_ABOUT THIS TASK_: Write out the whole listing exactly.

_EXTRACTED DATA_:
_ _ _

-- ==== Sys2Proof/Machine/Bindings.lean ====
section
/-!
DEFINITION. Logical ports and their bindings (R382, R393 to R395, R398): the checks of LOAD's step 9, and how a binding is made and
dissolved.
-/
namespace Sys2Proof.Machine

/-! ### Ports (R382) -/

/-- The widths of a port's edge lanes in a context. -/
def Cast.edgeWidths (k : Cast) (ctx : Nat) (p : PortEnt) : List Bool :=
  let n := siteNo p.x p.y
  if p.dir = 0 then ((k.edgeLane ctx n p.local_).map Prod.fst).toList
  else [true, false].flatMap fun wide => (k.edgesOut ctx n p.local_ wide).map fun _ => wide

/-- A port meets the rules in a variant: some context uses it, and NET is that of every edge lane. -/
def Cast.portOk (k : Cast) (p : PortEnt) : Bool :=
  let lanes := (List.range 4).flatMap fun ctx => k.edgeWidths ctx p
  (if p.dir = 0 then decide (p.local_ < 4) else decide (4 ≤ p.local_)) && !lanes.isEmpty && lanes.all fun wide => wide == (p.net == 0)

/-- The first PORTS entry that fails in some variant. -/
def Mould.badPorts (m : Mould) (tenant bx by_ : Nat) : Option Bad :=
  (firstIx (fun p => !((List.range m.variants.length).all fun v => (m.lay v tenant bx by_).portOk p)) 0 m.ports).map fun i =>
    (20, BitVec.ofNat 64 i)

/-- A port of a cast, as LOAD makes it. -/
def portOf (p : PortEnt) : Port :=
  { site := siteNo p.x p.y, local_ := p.local_, isOut := p.dir == 1, fmt := p.fmt, wide := p.net == 0 }

/-! ### Binding tables (R393) and ring descriptors (R395) -/

/-- An adapter's TLBs: a port TLB of its own (R54, R394). -/
def Cast.adapterVia (k : Cast) (p : Port) : Via :=
  { (k.portVia p.site) with port := some (2 ^ 14 + 8 * k.siteRequester p.site + p.local_) }

/-- The size of a ring entry. -/
def entrySizeOf (wide : Bool) : Nat := if wide then 256 else 16

/-- A ring descriptor is well formed and fits a port. -/
def ringOk (b : List Byte) (p : Port) : Bool :=
  let cap := num b 8 4
  num b 15 1 == 0 && (List.range 32).all (fun i => num b (32 + i) 1 == 0) && (List.range 25).any (fun i => cap == 2 ^ i)
    && num b 0 8 % entrySizeOf p.wide == 0 && num b 12 1 == bit (!p.wide) && num b 13 1 == bit p.isOut && decide (num b 14 1 < 11)

/-- The ring of a descriptor: its own index is read at binding; the other is read before an entry is used. -/
def ringOf (addr : Word) (b : List Byte) (p : Port) : Ring :=
  let own := num b (if p.isOut then 24 else 16) 8
  { desc := addr, base := BitVec.ofNat 64 (num b 0 8), cap := num b 8 4, scope := num b 14 1, own := own
    last := if p.isOut then (own + 2 ^ 64 - num b 8 4) % 2 ^ 64 else own }

/-- One entry of a binding table, for port `ix`: the binding, or a status. -/
def Dev.bindOne (m : Memory) (d : Dev) (k : Cast) (no : Nat) (via : Via) (ix : Nat) (p : Port) (b : List Byte) : Except Bad Bind × Dev :=
  let bad : Except Bad Bind := .error (20, BitVec.ofNat 64 ix)
  let z := fun (off n : Nat) => (List.range n).all fun i => num b (off + i) 1 == 0
  if !z 1 7 then (bad, d)
  else
    match num b 0 1 with
    | 0 => (if z 8 8 then .ok .unbound else bad, d)
    | 1 =>
      let a := BitVec.ofNat 64 (num b 8 8)
      if a.toNat % 64 ≠ 0 then (bad, d)
      else
        match Dev.readRun m d via k.tenant a 64 with
        | (.error (va, _), d) => (.error (25, va), d)
        | (.ok r, d) => (if ringOk r p then .ok (.ring (ringOf a r p)) else bad, d)
    | 2 =>
      let c := num b 8 2
      let ip := num b 10 2
      if !z 12 4 then (bad, d)
      else
        match d.casts.find c with
        | none => (.ok (.peer c ip false []), d)
        | some j =>
          match j.ports[ip]? with
          | none => (bad, d)
          | some q =>
            let names : Bool := match q.bind with
              | .peer c' ix' false _ => c' == no && ix' == ix
              | _ => false
            if j.tenant = k.tenant ∧ q.isOut ≠ p.isOut ∧ q.wide = p.wide ∧ q.fmt = p.fmt ∧ names then (.ok (.peer c ip false []), d)
            else (bad, d)
    | _ => (bad, d)

/-- The ports bound from a table, in order. -/
def Dev.bindAll (m : Memory) (k : Cast) (no : Nat) (via : Via) (table : Word) : Nat → List Port → Dev → Except Bad (List Port) × Dev
  | _, [], d => (.ok [], d)
  | ix, p :: rest, d =>
    match Dev.readRun m d via k.tenant (table + BitVec.ofNat 64 (16 * ix)) 16 with
    | (.error (va, _), d) => (.error (25, va), d)
    | (.ok b, d) =>
      match Dev.bindOne m d k no via ix p b with
      | (.error e, d) => (.error e, d)
      | (.ok x, d) =>
        match Dev.bindAll m k no via table (ix + 1) rest d with
        | (.error e, d) => (.error e, d)
        | (.ok ps, d) => (.ok ({ p with bind := x } :: ps), d)

/-! ### Adapters (R394) -/

/-- The dies of the bound ports of a cast. -/
def Cast.adapterDies (k : Cast) : List Nat := (k.ports.filter fun p => p.bind != .unbound).map fun p => k.siteDie p.site

/-- Adapters in use on a die, but for one cast's. -/
def Dev.adaptersOn (d : Dev) (but : Option Nat) (die : Nat) : Nat :=
  ((d.casts.filter fun e => some e.1 != but).map fun e => e.2.adapterDies.countP fun x => x == die).sum

/-- The first bound port of a cast for which its die has no adapter left. -/
def Dev.noAdapter (d : Dev) (but : Option Nat) (k : Cast) : Option Bad :=
  (firstIx (fun i =>
      match k.ports[i]? with
      | none => false
      | some p =>
        let die := k.siteDie p.site
        p.bind != .unbound &&
          decide (64 ≤ d.adaptersOn but die + ((k.ports.take i).countP fun q => q.bind != .unbound && k.siteDie q.site == die)))
    0 (List.range k.ports.length)).map fun i => (21, BitVec.ofNat 64 i)

/-! ### CAST bindings made and dissolved (R398) -/

/-- The port's peer entry names it back, and both are made. -/
def Dev.pairPort (d : Dev) (c ix : Nat) : Dev :=
  match (d.casts.find c).bind fun k => k.ports[ix]? with
  | none => d
  | some p =>
    match p.bind with
    | .peer c' ix' false _ =>
      match (d.casts.find c').bind fun k => k.ports[ix']? with
      | none => d
      | some q =>
        if q.bind = .peer c ix false [] ∧ q.isOut ≠ p.isOut then
          let made := fun (p : Port) => match p.bind with
            | .peer x y _ h => { p with bind := .peer x y true h }
            | _ => p
          (d.modCast c fun k => { k with ports := k.ports.modify ix made }).modCast c' fun k => { k with ports := k.ports.modify ix' made }
        else d
    | _ => d

/-- Every binding of a new cast that its peer's entry matches. -/
def Dev.pairAll (d : Dev) (c : Nat) : Dev :=
  (List.range ((d.casts.find c).map fun k => k.ports.length).toList.sum).foldl (fun d ix => d.pairPort c ix) d

/-- The bindings of a cast that goes are dissolved: the ports of others that named it become unbound. -/
def Dev.unpair (d : Dev) (c : Nat) (gone : Port → Bool) (k : Cast) : Dev :=
  let lost := (List.range k.ports.length).filter fun ix => (k.ports[ix]?.map gone).getD false
  { d with casts := d.casts.map fun e =>
      (e.1, { e.2 with ports := e.2.ports.map fun p =>
        match p.bind with
        | .peer c' ix' made _ => if made ∧ c' = c ∧ lost.contains ix' then { p with bind := .unbound } else p
        | _ => p }) }

end Sys2Proof.Machine
end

_ _ _

_OUTPUT OF THE EXERCISE_:
-- ==== Sys2Proof/Machine/Bindings.lean ====
section
/-!
DEFINITION. Logical ports and their bindings (R382, R393 to R395, R398): the checks of LOAD's step 9, and how a binding is made and
dissolved.
-/
namespace Sys2Proof.Machine

/-! ### Ports (R382) -/

/-- The widths of a port's edge lanes in a context. -/
def Cast.edgeWidths (k : Cast) (ctx : Nat) (p : PortEnt) : List Bool :=
  let n := siteNo p.x p.y
  if p.dir = 0 then ((k.edgeLane ctx n p.local_).map Prod.fst).toList
  else [true, false].flatMap fun wide => (k.edgesOut ctx n p.local_ wide).map fun _ => wide

/-- A port meets the rules in a variant: some context uses it, and NET is that of every edge lane. -/
def Cast.portOk (k : Cast) (p : PortEnt) : Bool :=
  let lanes := (List.range 4).flatMap fun ctx => k.edgeWidths ctx p
  (if p.dir = 0 then decide (p.local_ < 4) else decide (4 ≤ p.local_)) && !lanes.isEmpty && lanes.all fun wide => wide == (p.net == 0)

/-- The first PORTS entry that fails in some variant. -/
def Mould.badPorts (m : Mould) (tenant bx by_ : Nat) : Option Bad :=
  (firstIx (fun p => !((List.range m.variants.length).all fun v => (m.lay v tenant bx by_).portOk p)) 0 m.ports).map fun i =>
    (20, BitVec.ofNat 64 i)

/-- A port of a cast, as LOAD makes it. -/
def portOf (p : PortEnt) : Port :=
  { site := siteNo p.x p.y, local_ := p.local_, isOut := p.dir == 1, fmt := p.fmt, wide := p.net == 0 }

/-! ### Binding tables (R393) and ring descriptors (R395) -/

/-- An adapter's TLBs: a port TLB of its own (R54, R394). -/
def Cast.adapterVia (k : Cast) (p : Port) : Via :=
  { (k.portVia p.site) with port := some (2 ^ 14 + 8 * k.siteRequester p.site + p.local_) }

/-- The size of a ring entry. -/
def entrySizeOf (wide : Bool) : Nat := if wide then 256 else 16

/-- A ring descriptor is well formed and fits a port. -/
def ringOk (b : List Byte) (p : Port) : Bool :=
  let cap := num b 8 4
  num b 15 1 == 0 && (List.range 32).all (fun i => num b (32 + i) 1 == 0) && (List.range 25).any (fun i => cap == 2 ^ i)
    && num b 0 8 % entrySizeOf p.wide == 0 && num b 12 1 == bit (!p.wide) && num b 13 1 == bit p.isOut && decide (num b 14 1 < 11)

/-- The ring of a descriptor: its own index is read at binding; the other is read before an entry is used. -/
def ringOf (addr : Word) (b : List Byte) (p : Port) : Ring :=
  let own := num b (if p.isOut then 24 else 16) 8
  { desc := addr, base := BitVec.ofNat 64 (num b 0 8), cap := num b 8 4, scope := num b 14 1, own := own
    last := if p.isOut then (own + 2 ^ 64 - num b 8 4) % 2 ^ 64 else own }

/-- One entry of a binding table, for port `ix`: the binding, or a status. -/
def Dev.bindOne (m : Memory) (d : Dev) (k : Cast) (no : Nat) (via : Via) (ix : Nat) (p : Port) (b : List Byte) : Except Bad Bind × Dev :=
  let bad : Except Bad Bind := .error (20, BitVec.ofNat 64 ix)
  let z := fun (off n : Nat) => (List.range n).all fun i => num b (off + i) 1 == 0
  if !z 1 7 then (bad, d)
  else
    match num b 0 1 with
    | 0 => (if z 8 8 then .ok .unbound else bad, d)
    | 1 =>
      let a := BitVec.ofNat 64 (num b 8 8)
      if a.toNat % 64 ≠ 0 then (bad, d)
      else
        match Dev.readRun m d via k.tenant a 64 with
        | (.error (va, _), d) => (.error (25, va), d)
        | (.ok r, d) => (if ringOk r p then .ok (.ring (ringOf a r p)) else bad, d)
    | 2 =>
      let c := num b 8 2
      let ip := num b 10 2
      if !z 12 4 then (bad, d)
      else
        match d.casts.find c with
        | none => (.ok (.peer c ip false []), d)
        | some j =>
          match j.ports[ip]? with
          | none => (bad, d)
          | some q =>
            let names : Bool := match q.bind with
              | .peer c' ix' false _ => c' == no && ix' == ix
              | _ => false
            if j.tenant = k.tenant ∧ q.isOut ≠ p.isOut ∧ q.wide = p.wide ∧ q.fmt = p.fmt ∧ names then (.ok (.peer c ip false []), d)
            else (bad, d)
    | _ => (bad, d)

/-- The ports bound from a table, in order. -/
def Dev.bindAll (m : Memory) (k : Cast) (no : Nat) (via : Via) (table : Word) : Nat → List Port → Dev → Except Bad (List Port) × Dev
  | _, [], d => (.ok [], d)
  | ix, p :: rest, d =>
    match Dev.readRun m d via k.tenant (table + BitVec.ofNat 64 (16 * ix)) 16 with
    | (.error (va, _), d) => (.error (25, va), d)
    | (.ok b, d) =>
      match Dev.bindOne m d k no via ix p b with
      | (.error e, d) => (.error e, d)
      | (.ok x, d) =>
        match Dev.bindAll m k no via table (ix + 1) rest d with
        | (.error e, d) => (.error e, d)
        | (.ok ps, d) => (.ok ({ p with bind := x } :: ps), d)

/-! ### Adapters (R394) -/

/-- The dies of the bound ports of a cast. -/
def Cast.adapterDies (k : Cast) : List Nat := (k.ports.filter fun p => p.bind != .unbound).map fun p => k.siteDie p.site

/-- Adapters in use on a die, but for one cast's. -/
def Dev.adaptersOn (d : Dev) (but : Option Nat) (die : Nat) : Nat :=
  ((d.casts.filter fun e => some e.1 != but).map fun e => e.2.adapterDies.countP fun x => x == die).sum

/-- The first bound port of a cast for which its die has no adapter left. -/
def Dev.noAdapter (d : Dev) (but : Option Nat) (k : Cast) : Option Bad :=
  (firstIx (fun i =>
      match k.ports[i]? with
      | none => false
      | some p =>
        let die := k.siteDie p.site
        p.bind != .unbound &&
          decide (64 ≤ d.adaptersOn but die + ((k.ports.take i).countP fun q => q.bind != .unbound && k.siteDie q.site == die)))
    0 (List.range k.ports.length)).map fun i => (21, BitVec.ofNat 64 i)

/-! ### CAST bindings made and dissolved (R398) -/

/-- The port's peer entry names it back, and both are made. -/
def Dev.pairPort (d : Dev) (c ix : Nat) : Dev :=
  match (d.casts.find c).bind fun k => k.ports[ix]? with
  | none => d
  | some p =>
    match p.bind with
    | .peer c' ix' false _ =>
      match (d.casts.find c').bind fun k => k.ports[ix']? with
      | none => d
      | some q =>
        if q.bind = .peer c ix false [] ∧ q.isOut ≠ p.isOut then
          let made := fun (p : Port) => match p.bind with
            | .peer x y _ h => { p with bind := .peer x y true h }
            | _ => p
          (d.modCast c fun k => { k with ports := k.ports.modify ix made }).modCast c' fun k => { k with ports := k.ports.modify ix' made }
        else d
    | _ => d

/-- Every binding of a new cast that its peer's entry matches. -/
def Dev.pairAll (d : Dev) (c : Nat) : Dev :=
  (List.range ((d.casts.find c).map fun k => k.ports.length).toList.sum).foldl (fun d ix => d.pairPort c ix) d

/-- The bindings of a cast that goes are dissolved: the ports of others that named it become unbound. -/
def Dev.unpair (d : Dev) (c : Nat) (gone : Port → Bool) (k : Cast) : Dev :=
  let lost := (List.range k.ports.length).filter fun ix => (k.ports[ix]?.map gone).getD false
  { d with casts := d.casts.map fun e =>
      (e.1, { e.2 with ports := e.2.ports.map fun p =>
        match p.bind with
        | .peer c' ix' made _ => if made ∧ c' = c ∧ lost.contains ix' then { p with bind := .unbound } else p
        | _ => p }) }

end Sys2Proof.Machine
end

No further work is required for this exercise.